**PROBLEM TO SOLVE**
All that should be output is the block of lines below from the line with "c.started) fun c =>" to the line with "def planAbandon : Act := .ask fun s =>", both included, exactly as written.

Data extracted from a collection
/-- Budget sets; the activation cycle begins a budget period, and is a period boundary for a pending mode switch (R21, R356). -/
def activateBudgets (p : Plan) : Act :=
  .all [
    .each (List.range 4) (fun k => .each (List.range 8) fun g => .each (List.range 40) fun f =>
      .set ⟨(0x1000 + k * 0x280 + g * 0x50) * 8 + 16 * f, 16, 0⟩ (p.share k g f)),
    .set GLB_BUDGET_SET_SEL p.initial, .set GLB_BUDGET_SET_CUR p.initial, .set GLB_BUDGET_SET_PENDING 0, .upd (.selLate false),
    finishBudgets, switchMode, .upd (.period 0), .ask fun s => .upd (.allow (s.allowances false)), countMembers]

/-- CHECK units (R442). -/
def activateChecks (p : Plan) : Act :=
  .each (indexed p.checks) fun x =>
    let n := x.1
    let c := (checkCfg x.2).1
    .all [
      .set (CHK_CFG_WIDTH n) c.width, .set (CHK_CFG_REFIN n) (b2n c.refin), .set (CHK_CFG_REFOUT n) (b2n c.refout),
      .set (CHK_CFG_SCOPE n) (b2n (checkCfg x.2).2), .set (CHK_POLY_VALUE n) c.poly, .set (CHK_INIT_VALUE n) c.init,
      .set (CHK_XOROUT_VALUE n) c.xorout, .set (CHK_STATE_VALUE n) c.init, .set (CHK_RESULT_VALUE n) 0]

/-- The activation cycle (R356). -/
def activate (m : Image) : Act := .ask fun s =>
  let p := m.plan
  let moved := (List.range 36).filter fun l => s.get (LNK_ROLE_ROLE l) ≠ ((p.portOf l).map p.portRole).getD 0
  .all [
    dropOldPlan, forget planSpans, activateStreams p, activatePrograms p, activateStations p, activateRoutes p,
    activateLinks p m.targetCoord, .each (List.range 8) (fun k => .set (GLB_PLAN_HASH_HASH k) (bits m.planHash (32 * k) 32)),
    .set GLB_PLAN_STATUS_ACTIVE 1, .modify GLB_PLAN_STATUS_ACT_SEQ (· + 1), activateGroups p m.targetCoord, activateScales p,
    activateSteps p, activateMls p, activateBudgets p, activateChecks p, .upd (.seed p.seed), .upd (.coords p.coords),
    .upd (.regions p.regions), .each (List.range 36) planDiff, .each moved judgeLink, extendItem 3 (leBytes 32 m.planHash),
    .each (List.range 8) takeMark]

/-! Load states (R353). -/

def loadIdle : Nat := 0
def loadChecking : Nat := 1
def loadArmed : Nat := 2
def loadActivating : Nat := 3

/-- RESULT. -/
def loadActivated : Nat := 1
def loadRefused : Nat := 2
def loadAbandoned : Nat := 3

/-- A return to IDLE: DONE, the interrupt, and the completion of the PLAN_LOAD command of the host (R353, R379, R381). -/
def loadEnd (result : Nat) : Act := .ask fun s =>
  .all [
    .set GLB_PLAN_STATUS_LOAD_STATE loadIdle, .upd (.admitted none), .set GLB_PLAN_STATUS_RESULT result, .set GLB_PLAN_STATUS_DONE 1,
    .when (s.get GLB_PLAN_CTRL_IRQ_EN = 1) (signal (s.get GLB_PLAN_CTRL_IRQ_VEC)),
    .ask fun t => .each (t.inflight.filter fun c => c.opcode = 7 && c.started) fun c =>
      let fault := if result = loadRefused then t.get GLB_PLAN_FAULT_CODE <<< 8 + t.get GLB_PLAN_FAULT_ITEM <<< 32 else 0
      finishCmd c (if result = loadActivated then 0 else 6) (result + fault)]

/-- A refusal (R358, R361). -/
def refuseLoad (r : Refuse) : Act :=
  .all [.set GLB_PLAN_FAULT_CODE r.code, .set GLB_PLAN_FAULT_SECTION r.sect, .set GLB_PLAN_FAULT_ITEM r.item, loadEnd loadRefused]

/-- LOAD (R351); the plan load of start-up is its stage 10 (R414). -/
def planLoad : Act := .ask fun s =>
  if s.get GLB_PLAN_STATUS_LOAD_STATE = loadIdle then
    .seq (.set GLB_PLAN_STATUS_LOAD_STATE loadChecking) (.when (s.get GLB_BOOT_STATUS_STAGE = 9) (.set GLB_BOOT_STATUS_STAGE 10))
  else .set GLB_PLAN_STATUS_BUSY_REJECT 1

/-- ABANDON (R353, R363). -/
def planAbandon : Act := .ask fun s =>
  .when (s.get GLB_PLAN_STATUS_LOAD_STATE = loadChecking || s.get GLB_PLAN_STATUS_LOAD_STATE = loadArmed) (loadEnd loadAbandoned)

/-- The two bits of one write (R363). -/
def planCtrl (load abandon : Bool) : Act := .seq (.when abandon planAbandon) (.when load planLoad)

/-- The chip reads the image: errors of the lines it reads are counted (R192, R352). -/
def readImage (m : Image) : Act :=
  .when (shelfBase ≤ m.addr && m.addr < shelfBase + 16 * shelfSpan)
    (visitMarked (64 + (m.addr - shelfBase) / shelfSpan) ((m.addr - shelfBase) % shelfSpan) m.length)

/-- CHECKING ends (R353, R354, R358). -/
def tollgateCheck : Act := .ask fun s =>
  .when (s.get GLB_PLAN_STATUS_LOAD_STATE = loadChecking) (
    let m := s.image
    .seq (readImage m) (match tollgate s m with
      | some r => refuseLoad r
      | none => .all [.set GLB_PLAN_STATUS_LOAD_STATE loadArmed, .upd (.admitted (some m.raw)),
          .when (s.get GLB_PLAN_CTRL_AUTO_QUIESCE = 1) (.each allStations quiesceStation)]))

/-- The quiescent point (R354). -/
def State.quiescent (s : State) : Bool :=
  s.get GLB_PLAN_STATUS_ACTIVE = 0 ||
  (allStations.all (fun e => s.get (STN_STATUS_QUIESCED e) = 1) &&
   (List.range 8).all (fun g => s.get (GLB_STEP_STATE_IN_COMMIT g) = 0) &&
   s.inflight.all fun c => !(c.started && (c.opcode = 5 || c.opcode = 6)))

def quiescentPoint : Act := .ask fun s =>
  .when (s.get GLB_PLAN_STATUS_LOAD_STATE = loadArmed && s.quiescent) (.set GLB_PLAN_STATUS_LOAD_STATE loadActivating)

/-- The end of ACTIVATING: a refusal, or the activation cycle (R355, R356). -/
def activationCycle : Act := .ask fun s =>
  .when (s.get GLB_PLAN_STATUS_LOAD_STATE = loadActivating) (
    let m := s.image
    .seq (readImage m) (match recheck s m with
      | some r => refuseLoad r
      | none => .seq (activate m) (loadEnd loadActivated)))

def execPlanCtrlLoad (s : State) : Host.Outcome State Fault Refusal := live (planCtrl true false) s
def execAbandon (load : Bool) (s : State) : Host.Outcome State Fault Refusal := live (planCtrl load true) s
def execTollgateCheck (s : State) : Host.Outcome State Fault Refusal := live tollgateCheck s
def execQuiescentPoint (s : State) : Host.Outcome State Fault Refusal := live quiescentPoint s
def execActivationCycle (s : State) : Host.Outcome State Fault Refusal := live activationCycle s

end Sys2Proof.Machine
end

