def execCommandAccept (r : Ring) (entry : Option (BitVec 512)) (s : State) : Host.Outcome State Fault Refusal :=
  live (commandAccept r.val (entry.map (·.toNat))) s

/-! Starting a command (R378, R383). -/

/-- Mark a command as started. -/
def markStarted (c : HostCmd) : Act := .ask fun s =>
  .upd (.inflight (s.inflight.map fun x => if x.ring = c.ring && x.hseq = c.hseq then { x with started := true } else x))

/-- A command may start: every earlier one of its ring has started, and with ORDER every earlier one has completed. -/
def State.mayStart (s : State) (c : HostCmd) : Bool :=
  let q := s.ringCmds c.ring.val
  q.find? (fun x => !x.started) = some c && (!c.order || q.head? = some c)

/-- Start the next command of ring `r` when it is of opcode `op`. -/
def startCmd (r op : Nat) (f : HostCmd → Act) : Act := .ask fun s =>
  match (s.ringCmds r).find? fun x => !x.started with
  | some c => .when (c.opcode = op && s.mayStart c) (f c)
  | none => .skip

/-- MLS_WAIT: it completes at once when the milestone is reached, and waits otherwise. -/
def mlsWait (c : HostCmd) : Act := .ask fun s =>
  let m := c.arg 16 2
  let code := s.get (MLS_STATUS_CODE m)
  if s.reached m then finishCmd c (if code = 0 then stOk else 7) (code + s.get (MLS_ENTRY_COUNT m) <<< 32) else markStarted c

/-- PLAN_LOAD: the writes of GLB_PLAN_ADDR and LOAD. -/
def planLoadCmd (c : HostCmd) : Act := .ask fun s =>
  if s.get GLB_PLAN_STATUS_LOAD_STATE = loadIdle then
    .all [.set GLB_PLAN_ADDR_ADDR (c.arg 16 8 / 64), planLoad, markStarted c]
  else .seq planLoad (finishCmd c stRejected 0)

/-- BUDGET: the write of SEL; with nothing left to change it completes at once. -/
def budgetCmd (late : Bool) (c : HostCmd) : Act := .ask fun s =>
  if s.get GLB_PLAN_STATUS_LOAD_STATE = loadActivating then finishCmd c stRejected 0
  else .all [budgetSelect (c.arg 16 1) late, markStarted c,
    .ask fun t => .when (t.get GLB_BUDGET_SET_PENDING = 0) finishBudgets]

/-- SNAPSHOT: it completes with the snapshot that it requests or joins. -/
def snapshotCmd (c : HostCmd) : Act := .seq snapRequest (markStarted c)

/-- FENCE: it completes once no earlier command of its ring is in flight. -/
def fenceCmd (c : HostCmd) : Act := .ask fun s =>
  if (s.ringCmds c.ring.val).head? = some c then finishCmd c stOk 0 else markStarted c

def execNop (r : Ring) (s : State) : Host.Outcome State Fault Refusal :=
  live (startCmd r.val opNop fun c => finishCmd c stOk 0) s
def execMlsInc (r : Ring) (s : State) : Host.Outcome State Fault Refusal :=
  live (startCmd r.val opMlsInc fun c => .seq (mlsAdd (c.arg 16 2) (c.arg 20 4) none) (finishCmd c stOk 0)) s
def execMlsWait (r : Ring) (s : State) : Host.Outcome State Fault Refusal := live (startCmd r.val opMlsWait mlsWait) s
def execPlanLoad (r : Ring) (s : State) : Host.Outcome State Fault Refusal := live (startCmd r.val opPlanLoad planLoadCmd) s
def execBudget (r : Ring) (late : Bool) (s : State) : Host.Outcome State Fault Refusal :=
  live (startCmd r.val opBudget (budgetCmd late)) s
def execSnapshot (r : Ring) (s : State) : Host.Outcome State Fault Refusal := live (startCmd r.val opSnapshot snapshotCmd) s
def execFence (r : Ring) (s : State) : Host.Outcome State Fault Refusal := live (startCmd r.val opFence fenceCmd) s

**ANSWER BELOW**
    .ask fun t => .each (t.inflight.filter fun c => c.opcode = 7 && c.started) fun c =>
      let fault := if result = loadRefused then t.get GLB_PLAN_FAULT_CODE <<< 8 + t.get GLB_PLAN_FAULT_ITEM <<< 32 else 0
      finishCmd c (if result = loadActivated then 0 else 6) (result + fault)]

/-- A refusal (R358, R361). -/
def refuseLoad (r : Refuse) : Act :=
  .all [.set GLB_PLAN_FAULT_CODE r.code, .set GLB_PLAN_FAULT_SECTION r.sect, .set GLB_PLAN_FAULT_ITEM r.item, loadEnd loadRefused]

/-- LOAD (R351); the plan load of start-up is its stage 10 (R414). -/
def planLoad : Act := .ask fun s =>
  if s.get GLB_PLAN_STATUS_LOAD_STATE = loadIdle then
    .seq (.set GLB_PLAN_STATUS_LOAD_STATE loadChecking) (.when (s.get GLB_BOOT_STATUS_STAGE = 9) (.set GLB_BOOT_STATUS_STAGE 10))
  else .set GLB_PLAN_STATUS_BUSY_REJECT 1

/-- ABANDON (R353, R363). -/
def planAbandon : Act := .ask fun s =>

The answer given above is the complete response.